TASK DIRECTIONS. Your answer should be the records below, repeated exactly as they stand.

DATA EXCERPTS.
-- ==== Sys2Proof/Machine/Handlers.lean ====
section
/-! DEFINITION. The commands that write the handler table: SETH and CLRH (42_dispatch.md R200, R201). -/

namespace Sys2Proof.Machine

/-- SETH k, h (R200). -/
def execSeth (k : Kind) (h : Handle) (s : State) : Host.Outcome State Fault Refusal :=
  acceptIdle (fun s => { s with ht := withSlot s.ht k { inst := true, handle := h } }) s

/-- CLRH k (R201). -/
def execClrh (k : Kind) (s : State) : Host.Outcome State Fault Refusal :=
  acceptIdle (fun s => { s with ht := withSlot s.ht k emptySlot }) s

end Sys2Proof.Machine
end

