-- ==== Sys2Proof/Machine/Sequencer.lean ====
section
/-! DEFINITION. The commands that start a run: INIT (43_reset_sequencer.md R225), ADVANCE (40_bus_cycle.md
R140) and RESET (43_reset_sequencer.md R220). -/

namespace Sys2Proof.Machine

/-- INIT (R225): the idle step, then the start of the reset sequence. -/
def execInit (s : State) : Host.Outcome State Fault Refusal :=
  acceptOff (fun s => startReset (idleStep s)) s

/-- ADVANCE n (R140): n = 0 changes nothing, else the run of n cycles starts. -/
def execAdvance (n : Nat) (s : State) : Host.Outcome State Fault Refusal :=
  acceptIdle (fun s => if n = 0 then s else setFsm (.run n .hi .host) s) s

/-- RESET (R220). -/
def execReset (s : State) : Host.Outcome State Fault Refusal :=
  acceptIdle startReset s

end Sys2Proof.Machine
end

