-- ==== Sys2Proof/Machine/Assembler.lean ====
section
/-! DEFINITION. The textual syntax of host commands (30_encoding.md R130): one command on a line,
case-insensitive mnemonics and names, numbers in decimal or with a 0x prefix. Log entry 14. -/

namespace Sys2Proof.Machine

/-- A letter in upper case; every other character as it is. -/
def upperChar (c : Char) : Char :=
  if 97 ≤ c.toNat ∧ c.toNat ≤ 122 then Char.ofNat (c.toNat - 32) else c

/-- Put a finished word (held in reverse) before the tokens that follow it. -/
def flushWord (word : List Char) (rest : List (List Char)) : List (List Char) :=
  if word.isEmpty then rest else word.reverse :: rest

/-- The tokens of a line, in upper case: words, commas and bars, with blanks between them dropped. -/
def tokensOf : List Char → List Char → List (List Char)
  | [], word => flushWord word []
  | c :: cs, word =>
    if c = ' ' ∨ c = '\t' then flushWord word (tokensOf cs [])
    else if c = ',' ∨ c = '|' then flushWord word ([c] :: tokensOf cs [])
    else tokensOf cs (upperChar c :: word)

/-- The value of a digit in upper case, below the base. -/
def digitOf (base : Nat) (c : Char) : Option Nat :=
  let v := if 48 ≤ c.toNat ∧ c.toNat ≤ 57 then c.toNat - 48
    else if 65 ≤ c.toNat ∧ c.toNat ≤ 70 then c.toNat - 55 else base
  if v < base then some v else none

/-- The value of a string of digits, most significant first, after `acc`. -/
def digitsOf (base : Nat) : List Char → Nat → Option Nat
  | [], acc => some acc
  | c :: cs, acc =>
    match digitOf base c with
    | some v => digitsOf base cs (acc * base + v)
    | none => none

/-- A number token: decimal, or hexadecimal with the 0x prefix. -/
def numberOf (t : List Char) : Option Nat :=
  match t with
  | [] => none
  | ['0', 'X'] => none
  | '0' :: 'X' :: ds => digitsOf 16 ds 0
  | ds => digitsOf 10 ds 0

/-- A u32 operand: a handle or a count within ADV_MAX. -/
def u32Of (t : List Char) : Option Nat :=
  match numberOf t with
  | some n => if n ≤ Config.advMax then some n else none
  | none => none

/-- A kind token: MEMRD, MEMWR, IORD or IOWR. -/
def kindOfToken (t : List Char) : Option Kind :=
  if t = ['M', 'E', 'M', 'R', 'D'] then some .memrd
  else if t = ['M', 'E', 'M', 'W', 'R'] then some .memwr
  else if t = ['I', 'O', 'R', 'D'] then some .iord
  else if t = ['I', 'O', 'W', 'R'] then some .iowr
  else none

/-- A flag name of SETDBG's list. -/
def flagOfToken (t : List Char) : Option DbgMask :=
  if t = ['C', 'Y', 'C', 'L', 'E'] then some 1
  else if t = ['I', 'O'] then some 2
  else if t = ['M', 'E', 'M'] then some 4
  else if t = ['V', 'E', 'R', 'B', 'O', 'S', 'E'] then some 8
  else none

/-- A list of flag names with bars between them. -/
def flagsOf : List (List Char) → Option DbgMask
  | [t] => flagOfToken t
  | t :: ['|'] :: rest =>
    match flagOfToken t, flagsOf rest with
    | some m, some n => some (m ||| n)
    | _, _ => none
  | _ => none

/-- SETDBG's operand: a number 0 to 15, NONE for 0, or a list of flags. -/
def maskOf (ts : List (List Char)) : Option DbgMask :=
  match ts with
  | [t] =>
    if t = ['N', 'O', 'N', 'E'] then some 0
    else match numberOf t with
      | some n => if n < 16 then some (BitVec.ofNat 4 n) else none
      | none => flagsOf [t]
  | _ => flagsOf ts

/-- The command of a line's tokens, by the rows of R130. -/
def commandOfTokens (ts : List (List Char)) : Option Instr :=
  match ts with
  | [] => none
  | m :: ops =>
    if m = ['I', 'N', 'I', 'T'] then (if ops = [] then some .init else none)
    else if m = ['R', 'E', 'S', 'E', 'T'] then (if ops = [] then some .reset else none)
    else if m = ['C', 'L', 'R', 'S', 'I', 'N', 'K'] then (if ops = [] then some .clrsink else none)
    else if m = ['A', 'D', 'V', 'A', 'N', 'C', 'E'] then
      match ops with
      | [n] => (u32Of n).map .advance
      | _ => none
    else if m = ['S', 'E', 'T', 'S', 'I', 'N', 'K'] then
      match ops with
      | [h] => (u32Of h).map fun n => .setsink (BitVec.ofNat 32 n)
      | _ => none
    else if m = ['C', 'L', 'R', 'H'] then
      match ops with
      | [k] => (kindOfToken k).map .clrh
      | _ => none
    else if m = ['S', 'E', 'T', 'H'] then
      match ops with
      | [k, [','], h] =>
        match kindOfToken k, u32Of h with
        | some k, some n => some (.seth k (BitVec.ofNat 32 n))
        | _, _ => none
      | _ => none
    else if m = ['S', 'E', 'T', 'D', 'B', 'G'] then (maskOf ops).map .setdbg
    else none

/-- The command a line of text spells (R130). -/
def assemble (line : List Char) : Option Instr := commandOfTokens (tokensOf line [])

end Sys2Proof.Machine
end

SOLUTION TO THIS PROBLEM.
-- ==== Sys2Proof/Machine/Handlers.lean ====
section
/-! DEFINITION. The commands that write the handler table: SETH and CLRH (42_dispatch.md R200, R201). -/

namespace Sys2Proof.Machine

/-- SETH k, h (R200). -/
def execSeth (k : Kind) (h : Handle) (s : State) : Host.Outcome State Fault Refusal :=
  acceptIdle (fun s => { s with ht := withSlot s.ht k { inst := true, handle := h } }) s

/-- CLRH k (R201). -/
def execClrh (k : Kind) (s : State) : Host.Outcome State Fault Refusal :=
  acceptIdle (fun s => { s with ht := withSlot s.ht k emptySlot }) s

end Sys2Proof.Machine
end

-- ==== Sys2Proof/Machine/Sequencer.lean ====
section
/-! DEFINITION. The commands that start a run: INIT (43_reset_sequencer.md R225), ADVANCE (40_bus_cycle.md
R140) and RESET (43_reset_sequencer.md R220). -/

namespace Sys2Proof.Machine

/-- INIT (R225): the idle step, then the start of the reset sequence. -/
def execInit (s : State) : Host.Outcome State Fault Refusal :=
  acceptOff (fun s => startReset (idleStep s)) s

/-- ADVANCE n (R140): n = 0 changes nothing, else the run of n cycles starts. -/
def execAdvance (n : Nat) (s : State) : Host.Outcome State Fault Refusal :=
  acceptIdle (fun s => if n = 0 then s else setFsm (.run n .hi .host) s) s

/-- RESET (R220). -/
def execReset (s : State) : Host.Outcome State Fault Refusal :=
  acceptIdle startReset s

end Sys2Proof.Machine
end

-- ==== Sys2Proof/Machine/Assembler.lean ====
section
/-! DEFINITION. The textual syntax of host commands (30_encoding.md R130): one command on a line,
case-insensitive mnemonics and names, numbers in decimal or with a 0x prefix. Log entry 14. -/

namespace Sys2Proof.Machine

/-- A letter in upper case; every other character as it is. -/
def upperChar (c : Char) : Char :=
  if 97 ≤ c.toNat ∧ c.toNat ≤ 122 then Char.ofNat (c.toNat - 32) else c

/-- Put a finished word (held in reverse) before the tokens that follow it. -/
def flushWord (word : List Char) (rest : List (List Char)) : List (List Char) :=
  if word.isEmpty then rest else word.reverse :: rest

/-- The tokens of a line, in upper case: words, commas and bars, with blanks between them dropped. -/
def tokensOf : List Char → List Char → List (List Char)
  | [], word => flushWord word []
  | c :: cs, word =>
    if c = ' ' ∨ c = '\t' then flushWord word (tokensOf cs [])
    else if c = ',' ∨ c = '|' then flushWord word ([c] :: tokensOf cs [])
    else tokensOf cs (upperChar c :: word)

/-- The value of a digit in upper case, below the base. -/
def digitOf (base : Nat) (c : Char) : Option Nat :=
  let v := if 48 ≤ c.toNat ∧ c.toNat ≤ 57 then c.toNat - 48
    else if 65 ≤ c.toNat ∧ c.toNat ≤ 70 then c.toNat - 55 else base
  if v < base then some v else none

/-- The value of a string of digits, most significant first, after `acc`. -/
def digitsOf (base : Nat) : List Char → Nat → Option Nat
  | [], acc => some acc
  | c :: cs, acc =>
    match digitOf base c with
    | some v => digitsOf base cs (acc * base + v)
    | none => none

/-- A number token: decimal, or hexadecimal with the 0x prefix. -/
def numberOf (t : List Char) : Option Nat :=
  match t with
  | [] => none
  | ['0', 'X'] => none
  | '0' :: 'X' :: ds => digitsOf 16 ds 0
  | ds => digitsOf 10 ds 0

/-- A u32 operand: a handle or a count within ADV_MAX. -/
def u32Of (t : List Char) : Option Nat :=
  match numberOf t with
  | some n => if n ≤ Config.advMax then some n else none
  | none => none

/-- A kind token: MEMRD, MEMWR, IORD or IOWR. -/
def kindOfToken (t : List Char) : Option Kind :=
  if t = ['M', 'E', 'M', 'R', 'D'] then some .memrd
  else if t = ['M', 'E', 'M', 'W', 'R'] then some .memwr
  else if t = ['I', 'O', 'R', 'D'] then some .iord
  else if t = ['I', 'O', 'W', 'R'] then some .iowr
  else none

/-- A flag name of SETDBG's list. -/
def flagOfToken (t : List Char) : Option DbgMask :=
  if t = ['C', 'Y', 'C', 'L', 'E'] then some 1
  else if t = ['I', 'O'] then some 2
  else if t = ['M', 'E', 'M'] then some 4
  else if t = ['V', 'E', 'R', 'B', 'O', 'S', 'E'] then some 8
  else none

/-- A list of flag names with bars between them. -/
def flagsOf : List (List Char) → Option DbgMask
  | [t] => flagOfToken t
  | t :: ['|'] :: rest =>
    match flagOfToken t, flagsOf rest with
    | some m, some n => some (m ||| n)
    | _, _ => none
  | _ => none

/-- SETDBG's operand: a number 0 to 15, NONE for 0, or a list of flags. -/
def maskOf (ts : List (List Char)) : Option DbgMask :=
  match ts with
  | [t] =>
    if t = ['N', 'O', 'N', 'E'] then some 0
    else match numberOf t with
      | some n => if n < 16 then some (BitVec.ofNat 4 n) else none
      | none => flagsOf [t]
  | _ => flagsOf ts

/-- The command of a line's tokens, by the rows of R130. -/
def commandOfTokens (ts : List (List Char)) : Option Instr :=
  match ts with
  | [] => none
  | m :: ops =>
    if m = ['I', 'N', 'I', 'T'] then (if ops = [] then some .init else none)
    else if m = ['R', 'E', 'S', 'E', 'T'] then (if ops = [] then some .reset else none)
    else if m = ['C', 'L', 'R', 'S', 'I', 'N', 'K'] then (if ops = [] then some .clrsink else none)
    else if m = ['A', 'D', 'V', 'A', 'N', 'C', 'E'] then
      match ops with
      | [n] => (u32Of n).map .advance
      | _ => none
    else if m = ['S', 'E', 'T', 'S', 'I', 'N', 'K'] then
      match ops with
      | [h] => (u32Of h).map fun n => .setsink (BitVec.ofNat 32 n)
      | _ => none
    else if m = ['C', 'L', 'R', 'H'] then
      match ops with
      | [k] => (kindOfToken k).map .clrh
      | _ => none
    else if m = ['S', 'E', 'T', 'H'] then
      match ops with
      | [k, [','], h] =>
        match kindOfToken k, u32Of h with
        | some k, some n => some (.seth k (BitVec.ofNat 32 n))
        | _, _ => none
      | _ => none
    else if m = ['S', 'E', 'T', 'D', 'B', 'G'] then (maskOf ops).map .setdbg
    else none

/-- The command a line of text spells (R130). -/
def assemble (line : List Char) : Option Instr := commandOfTokens (tokensOf line [])

end Sys2Proof.Machine
end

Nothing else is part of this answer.